7 Hal Menarik Tentang Harga Dan Perilaku Konsumen

Mengapa supermarket mencantumkan harga Rp. 499 bukannya Rp. 500? Kedua harga itu sebenarnya sama saja. Ini contoh, penentuan harga perlu mempertimbangkan aspek psikologi konsumen.

Mengapa menentukan harga jual adalah pekerjaan yang paling memusingkan para pengusaha? Karena harga bukan sekedar biaya ditambah keuntungan. Di dalam harga terdapat aspek positioning dan branding produk. Salah dalam menentukan harga dapat merusak reputasi produk yang ingin dibangun. Di dalam harga terdapat aspek psikologi pelanggan.

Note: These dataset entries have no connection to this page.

def decodeAmo (w : Word) : Option Instr :=
  match fieldFunct3 w with
  | 0b010#3 =>
    match fieldFunct5 w with
    | 0b00010#5 =>
      if fieldRs2 w = 0b00000#5 then some (.lrW (fieldRd w) (fieldRs1 w) (fieldAq w) (fieldRl w)) else none
    | 0b00011#5 => some (.scW (fieldRd w) (fieldRs2 w) (fieldRs1 w) (fieldAq w) (fieldRl w))
    | 0b00001#5 => some (.amoswapW (fieldRd w) (fieldRs2 w) (fieldRs1 w) (fieldAq w) (fieldRl w))
    | 0b00000#5 => some (.amoaddW (fieldRd w) (fieldRs2 w) (fieldRs1 w) (fieldAq w) (fieldRl w))
    | 0b00100#5 => some (.amoxorW (fieldRd w) (fieldRs2 w) (fieldRs1 w) (fieldAq w) (fieldRl w))
    | 0b01100#5 => some (.amoandW (fieldRd w) (fieldRs2 w) (fieldRs1 w) (fieldAq w) (fieldRl w))
    | 0b01000#5 => some (.amoorW (fieldRd w) (fieldRs2 w) (fieldRs1 w) (fieldAq w) (fieldRl w))
    | 0b10000#5 => some (.amominW (fieldRd w) (fieldRs2 w) (fieldRs1 w) (fieldAq w) (fieldRl w))
    | 0b10100#5 => some (.amomaxW (fieldRd w) (fieldRs2 w) (fieldRs1 w) (fieldAq w) (fieldRl w))
    | 0b11000#5 => some (.amominuW (fieldRd w) (fieldRs2 w) (fieldRs1 w) (fieldAq w) (fieldRl w))
    | 0b11100#5 => some (.amomaxuW (fieldRd w) (fieldRs2 w) (fieldRs1 w) (fieldAq w) (fieldRl w))
    | _ => none
  | _ => none

/-- The instruction of a 32-bit word, if it has one: the opcode map R166, with every unused cell illegal. -/
def decode32 (w : Word) : Option Instr :=
  match fieldOpcode w with
  | 0b0110111#7 => some (.lui (fieldRd w) (fieldImmU w))
  | 0b0010111#7 => some (.auipc (fieldRd w) (fieldImmU w))
  | 0b1101111#7 => some (.jal (fieldRd w) (fieldOffJ w))
  | 0b1100111#7 =>
    match fieldFunct3 w with
    | 0b000#3 => some (.jalr (fieldRd w) (fieldRs1 w) (fieldImmI w))
    | _ => none
  | 0b1100011#7 => decodeBranch w
  | 0b0000011#7 => decodeLoad w
  | 0b0100011#7 => decodeStore w
  | 0b0010011#7 => decodeOpImm w
  | 0b0110011#7 => decodeOp w
  | 0b0001111#7 => decodeMiscMem w
  | 0b1110011#7 => decodeSystem w
  | 0b0101111#7 => decodeAmo w
  | _ => none

/-! ## Decoding a 16-bit parcel (R170, R174, R175) -/

/-- `rd`/`rs1` in `h[11:7]`. -/
def cfieldRd (h : Half) : Reg := h.extractLsb' 7 5
/-- `rs2` in `h[6:2]`. -/
def cfieldRs2 (h : Half) : Reg := h.extractLsb' 2 5
/-- Primed register in `h[9:7]`. -/
def cfieldRs1' (h : Half) : CReg := h.extractLsb' 7 3
/-- Primed register in `h[4:2]`. -/
def cfieldRd' (h : Half) : CReg := h.extractLsb' 2 3
/-- Bit 12: the top bit of a 6-bit immediate, shamt[5], or the selector of quadrant 2. -/
def cfieldBit12 (h : Half) : BitVec 1 := h.extractLsb' 12 1
/-- The 6-bit immediate of CI and CB-imm. -/
def cfieldImm6 (h : Half) : BitVec 6 := h.extractLsb' 12 1 ++ h.extractLsb' 2 5
/-- nzuimm[9:2] of `c.addi4spn`. -/
def cfield4spn (h : Half) : BitVec 8 :=
  h.extractLsb' 7 4 ++ h.extractLsb' 11 2 ++ h.extractLsb' 5 1 ++ h.extractLsb' 6 1
/-- uimm[6:2] of `c.lw` and `c.sw`. -/
def cfieldLw (h : Half) : BitVec 5 := h.extractLsb' 5 1 ++ h.extractLsb' 10 3 ++ h.extractLsb' 6 1
/-- nzimm[9:4] of `c.addi16sp`. -/
def cfield16sp (h : Half) : BitVec 6 :=
  h.extractLsb' 12 1 ++ h.extractLsb' 3 2 ++ h.extractLsb' 5 1 ++ h.extractLsb' 2 1 ++ h.extractLsb' 6 1
/-- offset[11:1] of `c.j` and `c.jal`. -/
def cfieldJ (h : Half) : BitVec 11 :=
  h.extractLsb' 12 1 ++ h.extractLsb' 8 1 ++ h.extractLsb' 9 2 ++ h.extractLsb' 6 1 ++ h.extractLsb' 7 1
    ++ h.extractLsb' 2 1 ++ h.extractLsb' 11 1 ++ h.extractLsb' 3 3
/-- offset[8:1] of `c.beqz` and `c.bnez`. -/
def cfieldB (h : Half) : BitVec 8 :=
  h.extractLsb' 12 1 ++ h.extractLsb' 5 2 ++ h.extractLsb' 2 1 ++ h.extractLsb' 10 2 ++ h.extractLsb' 3 2
/-- uimm[7:2] of `c.lwsp`. -/
def cfieldLwsp (h : Half) : BitVec 6 := h.extractLsb' 2 2 ++ h.extractLsb' 12 1 ++ h.extractLsb' 4 3
/-- uimm[7:2] of `c.swsp`. -/
def cfieldSwsp (h : Half) : BitVec 6 := h.extractLsb' 7 2 ++ h.extractLsb' 9 4

/-- Quadrant 1, funct3 100 (R172). -/
def decodeCMisc (h : Half) : Option Instr :=
  match h.extractLsb' 10 2 with
  | 0b00#2 => if cfieldBit12 h = 1#1 then none else some (.cSrli (cfieldRs1' h) (cfieldRs2 h))
  | 0b01#2 => if cfieldBit12 h = 1#1 then none else some (.cSrai (cfieldRs1' h) (cfieldRs2 h))
  | 0b10#2 => some (.cAndi (cfieldRs1' h) (cfieldImm6 h))
  | _ =>
    if cfieldBit12 h = 1#1 then none
    else
      match h.extractLsb' 5 2 with
      | 0b00#2 => some (.cSub (cfieldRs1' h) (cfieldRd' h))
      | 0b01#2 => some (.cXor (cfieldRs1' h) (cfieldRd' h))
      | 0b10#2 => some (.cOr (cfieldRs1' h) (cfieldRd' h))
      | _ => some (.cAnd (cfieldRs1' h) (cfieldRd' h))

/-- Quadrant 2, funct3 100 (R172). -/
def decodeCReg (h : Half) : Option Instr :=
  if cfieldBit12 h = 0#1 then
    if cfieldRs2 h = 0#5 then
      if cfieldRd h = 0#5 then none else some (.cJr (cfieldRd h))
    else some (.cMv (cfieldRd h) (cfieldRs2 h))
  else
    if cfieldRs2 h = 0#5 then
      if cfieldRd h = 0#5 then some .cEbreak else some (.cJalr (cfieldRd h))
    else some (.cAdd (cfieldRd h) (cfieldRs2 h))

/-- Quadrant 0. The all-zero parcel falls under the zero immediate of `c.addi4spn`. -/
def decodeQ0 (h : Half) : Option Instr :=
  match h.extractLsb' 13 3 with
  | 0b000#3 => if cfield4spn h = 0#8 then none else some (.cAddi4spn (cfieldRd' h) (cfield4spn h))
  | 0b010#3 => some (.cLw (cfieldRd' h) (cfieldRs1' h) (cfieldLw h))
  | 0b110#3 => some (.cSw (cfieldRd' h) (cfieldRs1' h) (cfieldLw h))
  | _ => none

/-- Quadrant 1. -/
def decodeQ1 (h : Half) : Option Instr :=
  match h.extractLsb' 13 3 with
  | 0b000#3 => if cfieldRd h = 0#5 then some (.cNop (cfieldImm6 h)) else some (.cAddi (cfieldRd h) (cfieldImm6 h))
  | 0b001#3 => some (.cJal (cfieldJ h))
  | 0b010#3 => some (.cLi (cfieldRd h) (cfieldImm6 h))
  | 0b011#3 =>
    if cfieldRd h = 2#5 then
      if cfield16sp h = 0#6 then none else some (.cAddi16sp (cfield16sp h))
    else if cfieldImm6 h = 0#6 then none else some (.cLui (cfieldRd h) (cfieldImm6 h))
  | 0b100#3 => decodeCMisc h
  | 0b101#3 => some (.cJ (cfieldJ h))
  | 0b110#3 => some (.cBeqz (cfieldRs1' h) (cfieldB h))
  | _ => some (.cBnez (cfieldRs1' h) (cfieldB h))

/-- Quadrant 2. -/
def decodeQ2 (h : Half) : Option Instr :=
  match h.extractLsb' 13 3 with
  | 0b000#3 => if cfieldBit12 h = 1#1 then none else some (.cSlli (cfieldRd h) (cfieldRs2 h))
  | 0b010#3 => if cfieldRd h = 0#5 then none else some (.cLwsp (cfieldRd h) (cfieldLwsp h))
  | 0b100#3 => decodeCReg h
  | 0b110#3 => some (.cSwsp (cfieldRs2 h) (cfieldSwsp h))
  | _ => none

/-- The instruction of a 16-bit parcel, if it has one (R174). Quadrant 11 is the 32-bit space. -/
def decode16 (h : Half) : Option Instr :=
  match h.extractLsb' 0 2 with
  | 0b00#2 => decodeQ0 h
  | 0b01#2 => decodeQ1 h
  | 0b10#2 => decodeQ2 h
  | _ => none

/-- Does the first parcel announce a 32-bit instruction (R161)? -/
def isWide (h : Half) : Bool := h.extractLsb' 0 2 == 0b11#2

/-- Decoding of what was fetched. -/
def decodeCode : Code → Option Instr
  | .half h => if isWide h then none else decode16 h
  | .word w => decode32 w

/-- Why a byte sequence is no instruction. -/
inductive DecodeError where
  /-- Fewer bytes than the length R161 gives. -/
  | truncated
  /-- A 16-bit parcel of R175, or no row of R173. -/
  | illegalParcel (h : Half)
  /-- A 32-bit word of R168, or no row of R167. -/
  | illegalWord (w : Word)
deriving DecidableEq, Repr

/-- Decode the first instruction of a byte sequence, lowest address first; answers the instruction and the bytes
after it, or the reason why there is none. -/
def decode : List Byte → Except DecodeError (Instr × List Byte)
  | b0 :: b1 :: rest =>
    if isWide (b1 ++ b0) then
      match rest with
      | b2 :: b3 :: rest' =>
        match decode32 (b3 ++ b2 ++ b1 ++ b0) with
        | some i => .ok (i, rest')
        | none => .error (.illegalWord (b3 ++ b2 ++ b1 ++ b0))
      | _ => .error .truncated
    else
      match decode16 (b1 ++ b0) with
      | some i => .ok (i, rest)
      | none => .error (.illegalParcel (b1 ++ b0))
  | _ => .error .truncated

Berikut 7 hal menarik hubungan antara penentuan harga dan perilaku psikologis pelanggan.

1. Keajaiban angka 9

Berbagai studi melaporkan bahwa “charm price” atau harga yang berakhiran dengan angka 9 (misal: $39, $129, $5.49) bisa menaikkan penjualan sampai 24% dibandingkan dengan harga yang relatif setara (misal: $40, $130, $5.50). Siapa pun tahu bahwa harga $129 dan $130 pada dasarnya sama saja. Namun orang lebih memilih membeli harga $129. Bahkan ada suatu penelitian yang melaporkan bahwa harga $39 lebih banyak dipilih dibanding $44 dan $34 yang notabene lebih murah. Sampai sekarang belum ada penjelasan yang memadai mengenai hal ini. Tampaknya angka 9 memang mempunyai keajaiban.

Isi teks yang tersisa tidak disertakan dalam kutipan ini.